Restricted Stock Awards

       Like the other Designated Executives, Mr. Mark is eligible for restricted stock awards under the Long-Term Global Growth Program and the Restricted Stock Award Program adopted in 2004, both of which are described above. Mr. Mark's target award opportunity under the Long-Term Global Growth Program is established in shares of Common Stock rather than cash. For the measurement period 2002 through 2004, it was 97,200 shares. As discussed above, the P&O Committee granted restricted stock awards to Designated Executives and executive officers under the Long-Term Global Growth Program for 2004 based on sales and earnings-per-share growth over the 2002 through 2004 measurement period. Mr. Mark was granted 55,890 shares of restricted stock for the 2002 through 2004 measurement period. This represents a 42% decrease in value from the prior year and was well below target. Mr. Mark did not receive a grant under the Restricted Stock Award Program.

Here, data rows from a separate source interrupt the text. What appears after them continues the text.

-- ==== Sys2Proof/Tests/Slice0.lean ====
section
/-! SUPPORT. Tests: ill-formed terms that the check refuses, words written out in the spec, steps on a small state, and a
state that meets the hypotheses of each statement. -/

namespace Sys2Proof.Tests

open Sys2Proof.Machine

set_option Elab.async false

/-! ## A small state: the loader's one team of eight threads, with registers, and an issue in progress -/

/-- Registers `v0` to `v19`: an even register `n` of lane `l` holds `0x8000 + 64 n + 16 l`, an odd one 0, so that each pair
names an address in the loader's page. -/
def regs : List Reg :=
  (List.range 20).map fun n =>
    ⟨n, (List.range 8).map fun l => if n % 2 = 0 then BitVec.ofNat 32 (codeVa + 64 * n + 16 * l) else 0, 0⟩

/-- An issue of all eight lanes; lane 3 is not in ACTIVE. -/
def issue : Issue :=
  { crew := 2, s := 0xFF, act := 0xF7, pc := codeVa, raw := ⟨[], 0, none, none⟩, grd := none, mem := none, mask := 0,
    entry := none, chosen := 0xFF, yl := 0, elig := 0xFF }

/-- The state, with changes to the crew and to the issue. -/
def st (f : Crew → Crew := id) (g : Issue → Issue := id) : State :=
  let s := State.reset.withProgram
  { s with
    crews := s.crews.map fun c => f { c with regs := regs }
    sched := { s.sched with teams := s.sched.teams.map fun t => { t with res := { t.res with rows := 32 } } }
    cur := some (g issue) }

/-- A change to every context's descriptor. -/
def withDesc (s : State) (f : CtxDesc → CtxDesc) : State := { s with ctxs := s.ctxs.map fun x => { x with d := f x.d } }

/-- Its crew. -/
def crewOf (s : State) : Crew := s.crews.head?.getD default

def r (n : Nat) : Src := ⟨.win n, false, false⟩
def z : Src := ⟨.zr, false, false⟩
def lit (w : Word) : Src := ⟨.lit w, false, false⟩
def v (n : Nat) : Rn := .win n

/-- An issue of the shape executes in some state. -/
def Can (sh : Shape) (bad : State → Crew → Issue → Bool := fine) (sync ll kernel : Bool := false)
    (who : Crew → Issue → LaneMask := allRead) : Prop :=
  ∃ (s : State) (i : Issue) (c : Crew), Ready s i c sh bad sync ll kernel who ∧ i.act ≠ 0

theorem can {s : State} {sh bad sync ll kernel who}
    (h : readyB s sh bad sync ll kernel who (fun i _ => i.act != 0) = true) : Can sh bad sync ll kernel who := by
  obtain ⟨i, c, h, hp⟩ := ready_of h
  exact ⟨s, i, c, h, by simpa using hp⟩

/-- As `Can`, with more to hold of the state, the issue and its operands. -/
def CanWith (sh : Shape) (P : State → Issue → Crew → Opn → Prop) (bad : State → Crew → Issue → Bool := fine)
    (sync ll kernel : Bool := false) (who : Crew → Issue → LaneMask := allRead) : Prop :=
  ∃ (s : State) (i : Issue) (c : Crew), Ready s i c sh bad sync ll kernel who ∧ i.act ≠ 0 ∧ P s i c (i.opn c sh kernel)

theorem canWith {s : State} {sh : Shape} {P : State → Issue → Crew → Opn → Prop} {bad sync ll kernel who}
    (p : Issue → Crew → Opn → Bool) (hP : ∀ i c o, p i c o = true → P s i c o)
    (h : readyB s sh bad sync ll kernel who (fun i c => i.act != 0 && p i c (i.opn c sh kernel)) = true) :
    CanWith sh P bad sync ll kernel who := by
  obtain ⟨i, c, h, hp⟩ := ready_of h
  rw [Bool.and_eq_true] at hp
  exact ⟨s, i, c, h, by simpa using hp.1, hP _ _ _ hp.2⟩

/-- A property of every lane of a set, from a check of the first 64. -/
theorem all_lanes {m : LaneMask} {P : Nat → Prop} {p : Nat → Bool} (h : lanes64 (fun n => !has m n || p n) = true)
    (hp : ∀ n, p n = true → P n) : ∀ n, has m n = true → P n := by
  intro n hn
  by_cases h64 : n < 64
  · exact hp n (by simpa [hn] using lanes64_spec h n h64)
  · exact absurd hn (by simp [has, BitVec.getLsbD_of_ge _ _ (Nat.le_of_not_lt h64)])

theorem any_some {α : Type} {x : Option α} {p : α → Bool} (h : x.any p = true) : ∃ a, x = some a ∧ p a = true := by
  cases x with
  | none => cases h
  | some a => exact ⟨a, rfl, h⟩

/-- `Crew.quiet` and `Crew.mayTrap`, evaluated. -/
def quietB (c : Crew) : Bool :=
  c.pipe.inflight.isEmpty && (c.pipe.traps.isEmpty && (c.pipe.issued.isEmpty && c.pipe.reinj.isEmpty))

theorem quietB_spec {c} (h : quietB c = true) : c.quiet := by
  simp only [quietB, Bool.and_eq_true, List.isEmpty_iff] at h
  obtain ⟨h1, h2, h3, h4⟩ := h
  exact ⟨by simp [h1], h2, h3, h4⟩

def mayTrapB (c : Crew) (cx : Ctx) (m : LaneMask) : Bool :=
  decide (c.depthAt m < 2) && (decide (c.depthAt m = 0) || !c.lv.cur.masked) && cx.d.trapvec != 0

theorem mayTrapB_spec {c cx m} (h : mayTrapB c cx m = true) : c.mayTrap cx m := by
  simp only [mayTrapB, Bool.and_eq_true, Bool.or_eq_true, decide_eq_true_iff, Bool.not_eq_true', bne_iff_ne] at h
  exact ⟨h.1.1, fun h0 => h.1.2.resolve_left (Nat.ne_of_gt h0), h.2⟩

/-- An issue of the shape executes and may trap in some state. -/
def CanTrap (sh : Shape) (on : State → Issue → Crew → Opn → Prop) (bad : State → Crew → Issue → Bool := fine)
    (sync : Bool := false) (who : Crew → Issue → LaneMask := allRead) : Prop :=
  ∃ (s : State) (i : Issue) (c : Crew) (cx : Ctx), Ready s i c sh bad sync false false who ∧ i.entry = none ∧
    on s i c (i.opn c sh) ∧ c.quiet ∧ s.ctx? c.ctx = some cx ∧ c.mayTrap cx i.s

theorem canTrap {s : State} {sh : Shape} {on : State → Issue → Crew → Opn → Prop} {bad sync who}
    (p : Issue → Crew → Opn → Bool) (hP : ∀ i c o, p i c o = true → on s i c o)
    (h : readyB s sh bad sync false false who (fun i c => i.entry.isNone && (quietB c &&
      ((s.ctx? c.ctx).any (fun cx => mayTrapB c cx i.s) && p i c (i.opn c sh)))) = true) : CanTrap sh on bad sync who := by
  obtain ⟨i, c, h, hp⟩ := ready_of h
  simp only [Bool.and_eq_true, Option.isNone_iff_eq_none] at hp
  obtain ⟨h1, h2, h3, h4⟩ := hp
  obtain ⟨cx, hx, h3⟩ := any_some h3
  exact ⟨s, i, c, cx, h, h1, hP _ _ _ h4, quietB_spec h2, hx, mayTrapB_spec h3⟩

       As noted above, in 2003 and 2004 the P&O Committee conducted a comprehensive review of Mr. Mark's compensation with the assistance of Towers Perrin, an independent consultant. Based on this review, in July 2004, the Committee, with the concurrence of the other independent members of the Board, decided not to provide any stock options to Mr. Mark but to give him a restricted stock award of 175,000 shares. In making this award, the Committee wished to recognize Mr. Mark's substantial continuing contributions to the Company and their desire to retain him during the ongoing senior management transition. Accordingly, the award is forfeited if Mr. Mark terminates his employment with the Company prior to March 15, 2007 without the agreement of the Board. This incentive was targeted by the Committee to be competitive with CEOs of the Comparison Group and consistent with the Company's strategy for long-term incentives described above.